Abstract

Most anticancer drugs are greatly limited by the serious side effects that they cause. Doxorubicin (DOX) is an antineoplastic agent, commonly used against breast cancer. However, it may lead to irreversible cardiotoxicity, which could even result in congestive heart failure. In order to avoid these harmful side effects to the patients and to improve the therapeutic efficacy of doxorubicin, we developed DOX-loaded polyethylenimine- (PEI-) enhanced human serum albumin (HSA) nanoparticles. The formed nanoparticles were ~137 nm in size with a surface zeta potential of ~+15 mV, prepared using 20 μg of PEI added per mg of HSA. Cytotoxicity was not observed with empty PEI-enhanced HSA nanoparticles, formed with low-molecular weight (25 kDa) PEI, indicating biocompatibility and safety of the nanoparticle formulation. Under optimized transfection conditions, approximately 80% of cells were transfected with HSA nanoparticles containing tetramethylrhodamine-conjugated bovine serum albumin. Conclusively, PEI-enhanced HSA nanoparticles show potential for developing into an effective carrier for anticancer drugs.

1. Introduction

Doxorubicin (Adriamycin) is a commonly used anti-cancer drug. It is most often used against breast and esophageal carcinomas, osteosarcoma and soft-tissue sarcomas, and Hodgkin’s and non-Hodgkin’s lymphomas [1]. The effectiveness of doxorubicin (DOX) in treating various types of cancers is greatly limited by the serious side effects caused by the drug. The initial side effects caused as a result of DOX administration include less serious symptoms, such as nausea, vomiting, myelosuppression, and arrhythmia, which are usually reversible [1]. However, DOX-associated cardiomyopathy and congestive heart failure have raised grave concern among health practitioners [2]. A widely researched approach of increasing the efficacy, while lowering the deleterious side effects caused by anti-cancer agents such as doxorubicin, is of developing nanoparticle-based drug delivery systems [35].

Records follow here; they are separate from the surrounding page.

/-! ### Reset and launch (10_state.md, 70_reset_and_hazards.md) -/

/-- R33, R230: what reset leaves, from every state: PC 0x200, Running, SP 0, memory zero but for the font
table at FONT_BASE. That V, I, DT, ST, the display and TickCount are 0 is the spec's decision (D2, D3, D4,
D9; log 2). -/
def Obligations.ResetLeavesTheTable : Prop :=
  ∀ s : State, s.applyReset.pc = 0x200#12 ∧ s.applyReset.run = .running ∧ s.applyReset.sp = 0 ∧
    (∀ k : Fin 80, s.applyReset.readByte (s.cfg.fontBase.toNat + k.val) = s.cfg.fontData[k.val]) ∧
    (∀ a, a < s.cfg.fontBase.toNat ∨ s.cfg.fontBase.toNat + 80 ≤ a → s.applyReset.readByte a = 0#8) ∧
    (∀ r, s.applyReset.getV r = 0#8) ∧ s.applyReset.i = 0#12 ∧ s.applyReset.dt = 0#8 ∧
    s.applyReset.st = 0#8 ∧ (∀ row col, s.applyReset.disp.pixel row col = false) ∧
    s.applyReset.tickCount = 0 ∧ s.applyReset.cfg = s.cfg

/-- R231, R232: a ROM of at most 3584 bytes launches, with its bytes from 0x200 on and every other cell
and register at its reset value, so the font table of a well-formed configuration is untouched; a longer
image is not launched (the host's refusal is D24; log 16). -/
def Obligations.RomLoadPlacesImage : Prop :=
  ∀ (cfg : Config) (rom : List Byte) (inputs : List CycleInput),
    (rom.length ≤ 3584 → ∃ s, launch cfg rom inputs = some s ∧
      (∀ k, (h : k < rom.length) → s.readByte (0x200 + k) = rom[k]) ∧
      KeepsMemOutside 0x200 rom.length (State.resetWith cfg) s ∧
      s = { State.resetWith cfg with mem := s.mem, inputs := inputs }) ∧
    (rom.length > 3584 → launch cfg rom inputs = none)

/-- R66, R231 (derived): the machine launched with no ROM fetches 0x0000 at 0x200 and halts in its first
cycle with DecodeError(0x0000). -/
def Obligations.EmptyRomHaltsAtEntry : Prop :=
  ∀ (cfg : Config) (inputs : List CycleInput), cfg.wellFormed = true →
    (∀ inp ∈ inputs, inp.stop = false) →
    ∃ s t, launch cfg [] inputs = some s ∧ step s = .next t ∧
      t.run = .halted { cause := .decodeError, word := 0x0000#16, pc := 0x200#12, info := 0#13 }

/-! ### Invariants -/

/-- R34 (derived): every step keeps the invariant: the configuration well-formed, memory in its canonical
form inside the 4096 cells, TickCount below TIMER_DIVISOR. -/
def Obligations.StepKeepsInvariant : Prop :=
  ∀ s t : State, s.Inv → step s = .next t → t.Inv

/-- R33, R34: the reset state of every well-formed configuration, the model's reset state, and the state
after reset from any state with such a configuration meet the invariant. -/
def Obligations.ResetMeetsInvariant : Prop :=
  (∀ cfg : Config, cfg.wellFormed = true → (State.resetWith cfg).Inv) ∧ State.reset.Inv ∧
    (∀ s : State, s.cfg.wellFormed = true → s.applyReset.Inv)

/-- R27, R34 (derived): in every state that a run reaches, from any launch, through any cycles, resets and
ROM loads, the invariant holds and DT = ST = 0. -/
def Obligations.ReachableStatesMeetInvariant : Prop :=
  ∀ s : State, Reachable s → s.Inv ∧ s.dt = 0#8 ∧ s.st = 0#8

/-- R27, R208: a timer never goes up: in every step each of DT and ST keeps its value or goes down by one,
and a timer at 0 stays 0. -/
def Obligations.TimersNeverIncrease : Prop :=
  ∀ s t : State, step s = .next t →
    (t.dt.toNat = s.dt.toNat ∨ t.dt.toNat + 1 = s.dt.toNat) ∧
    (t.st.toNat = s.st.toNat ∨ t.st.toNat + 1 = s.st.toNat)
end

Various kinds of nanoparticles have been studied for the delivery of DOX, which include poly(butylcyanoacrylate) [6], poly(isohexylcyanoacrylate) [7], poly(lactic-co-glycolic acid [8], chitosan [9], gelatine [10], and liposomes [11]). In addition, Dreis et al. employed human serum albumin (HSA) nanoparticles of a size range between 150 and 500 nm to deliver DOX to a neuroblastoma cell line [3]. These nanoparticles showed a loading efficiency of 70–95% and an increased anti-cancer effect as compared to free DOX. The endogenous HSA serves as a suitable material for nanoparticle formation as albumin is naturally found in the blood and is thus easily degraded, nontoxic, and nonimmunogenic [12]. Albumin is an acidic protein and remains stable between pH range 4–9 and temperatures up to 60°C. In addition, clinical studies carried out with HSA particle formulations, Albunex [13] and Abraxane [14], have shown that albumin-based nanoparticles do not have any adverse effects on the body.

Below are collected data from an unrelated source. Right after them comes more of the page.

-- ==== Sys2Proof/Tests/Slice0.lean ====
section
/-! SUPPORT. Tests: a word of every constructor decoded, the checks of WellFormed, one or two single steps
of each instruction, the cycle, and for every obligation with hypotheses a state and operands that meet
them. Expected results are the vectors of 95_test_vectors.md, named in each docstring. -/

namespace Sys2Proof.Tests

open Sys2Proof Sys2Proof.Machine

/-! ### Helpers -/

/-- The configuration of 95_test_vectors.md: `TIMER_DIVISOR` = 8, the rest by default. -/
def cfg8 : Config := { fontBase := 0x000#12, fontData := defaultFont, timerDivisor := 8 }

/-- The reset state under `cfg8`. -/
def s0 : State := State.resetWith cfg8

/-- The outcome is a next state of which `p` holds. -/
def after (o : Host.Outcome State Fault Refusal) (p : State → Bool) : Bool :=
  match o with
  | .next t => p t
  | .fault _ => false
  | .refused _ => false

/-- One step with the word placed at PC. -/
def run (s : State) (w : Word) (p : State → Bool) : Bool := after (step (s.placeWord w)) p

/-- The core is halted with this record. -/
def haltedAs (c : Cause) (w : Word) (pc : Addr) (info : BitVec 13) (t : State) : Bool :=
  t.run == .halted { cause := c, word := w, pc := pc, info := info }

/-- Two V registers set. -/
def v2 (a : RegIdx) (x : Byte) (b : RegIdx) (y : Byte) : State := (s0.setV a x).setV b y

/-- A display with the listed pixels on. -/
def dispOf : List (Fin 32 × Fin 64) → Display
  | [] => s0.disp
  | p :: ps => (dispOf ps).flip p.1 p.2

/-! ### Decoding (30_encoding.md R81, R85; 95_test_vectors.md 2.1) -/

theorem test_fields : opField 0xD12F#16 = 0xD#4 ∧ xField 0xD12F#16 = 1 ∧ yField 0xD12F#16 = 2 ∧
    nField 0xD12F#16 = 0xF#4 ∧ nnField 0xD12F#16 = 0x2F#8 ∧ nnnField 0xD12F#16 = 0x12F#12 := by decide

theorem test_decode_families_1_to_7 :
    decodeWord 0x10EE#16 = .ok (.jp 0x0EE#12) ∧ decodeWord 0x2FFF#16 = .ok (.call 0xFFF#12) ∧
    decodeWord 0x00EE#16 = .ok .ret ∧ decodeWord 0x3FFE#16 = .ok (.seImm 15 0xFE#8) ∧
    decodeWord 0x4301#16 = .ok (.sneImm 3 0x01#8) ∧ decodeWord 0x5120#16 = .ok (.seReg 1 2) ∧
    decodeWord 0x6A37#16 = .ok (.ldImm 10 0x37#8) ∧ decodeWord 0x730A#16 = .ok (.addImm 3 0x0A#8) := by
  decide

theorem test_decode_family_8 :
    decodeWord 0x8AB0#16 = .ok (.ldReg 10 11) ∧ decodeWord 0x8AB1#16 = .ok (.orReg 10 11) ∧
    decodeWord 0x8AB2#16 = .ok (.andReg 10 11) ∧ decodeWord 0x8AB3#16 = .ok (.xorReg 10 11) ∧
    decodeWord 0x8AB4#16 = .ok (.addReg 10 11) ∧ decodeWord 0x8AB5#16 = .ok (.subReg 10 11) := by decide

theorem test_decode_families_A_to_F :
    decodeWord 0xA2F0#16 = .ok (.ldI 0x2F0#12) ∧ decodeWord 0xB204#16 = .ok (.jpV0 0x204#12) ∧
    decodeWord 0xC30F#16 = .ok (.rnd 3 0x0F#8) ∧ decodeWord 0xD12F#16 = .ok (.drw 1 2 0xF#4) ∧
    decodeWord 0xF129#16 = .ok (.ldF 1) ∧ decodeWord 0xF133#16 = .ok (.ldB 1) ∧
    decodeWord 0xF155#16 = .ok (.stRegs 1) ∧ decodeWord 0xF165#16 = .ok (.ldRegs 1) := by decide

theorem test_decode_rejects :
    decodeWord 0x00E0#16 = .error (.illegal 0x00E0#16) ∧ decodeWord 0x01EE#16 = .error (.illegal 0x01EE#16) ∧
    decodeWord 0x5121#16 = .error (.illegal 0x5121#16) ∧ decodeWord 0x8AB6#16 = .error (.illegal 0x8AB6#16) ∧
    decodeWord 0x9120#16 = .error (.illegal 0x9120#16) ∧ decodeWord 0xE19E#16 = .error (.illegal 0xE19E#16) ∧
    decodeWord 0xF11E#16 = .error (.illegal 0xF11E#16) ∧ decodeBytes [0x60#8] = .error .truncated := by
  decide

Furthermore, albumin-based nanoparticle delivery systems are easily accumulated in tumor tissue due to the enhanced permeability and retention (EPR) effect [1517]. The vasculature in an active tumor is different from the vessels found in normal tissue. The distinctive tumor vasculature has the following properties: hypervasculature, poorly developed vascular architecture, a defective lymphatic drainage, and slow venous blood return [15, 16]. These characteristics lead to the preferential accumulation and retention of macromolecules and nanoparticles in the tumor tissue. Therefore, using a nanoparticle delivery system to deliver low-molecular-weight anti-cancer drugs will be passively targeted to the tumour tissue through the EPR effect [17]. In addition, studies have also suggested that accumulation of albumin-based nanoparticles within the tumor tissue is also because of transcytosis, which occurs by the binding of albumin to 60-kDa glycoprotein (gp60) receptor, which then results in the binding of gp60 with caveolin-1 and the consequent formation of transcytotic vesicles [12, 18]. Taking into consideration the factors mentioned above, HSA seems to be a suitable material to use for nanoparticle synthesis.

The surface properties of nanoparticles play a vital role in the cellular internalization of the particles. A neutrally charged surface does not show tendency of interacting with cell membranes, while charged groups found on nanoparticles are actively involved in nanomaterial-cell interaction [19]. Cho and Caruso found in their study of cellular internalization of gold nanoparticles that positively charged particles demonstrate greater adherence to the cell membrane and are thus taken up by the cells more than negatively and neutrally charged nanoparticles [20]. Cationic nanoparticles are shown to bind the negatively charged functional groups, such as sialic acid, found on cell surfaces and initiate translocation [19]. Due to the highly efficient transfection property of positively charged nanoparticles, many nanoparticle-based drug and gene delivery systems are positively charged. In this study, poly(ethylenimine) (PEI), a cationic polymer, has been used to coat the HSA nanoparticles in order to add stability and a positive surface charge to the nanoparticles. PEI may possess a linear or branched structure, with molecular weight ranging between 1 and 1000 kDa [21]. Typically, branched low-molecular-weight PEI (<25 kDa) has been observed to result in higher cellular uptake. As shown in our previous study, higher-molecular-weight PEI (70 kDa) leads to more cytotoxicity than lower-molecular-weight PEI (25 kDa) [22]. The most commonly used stabilizing agent for the preparation of HSA nanoparticles, glutaraldehyde, has been reported to interfere with the release of the encapsulated material [10, 23]. Thus, PEI is being employed as an alternative to glutaraldehyde in the current study.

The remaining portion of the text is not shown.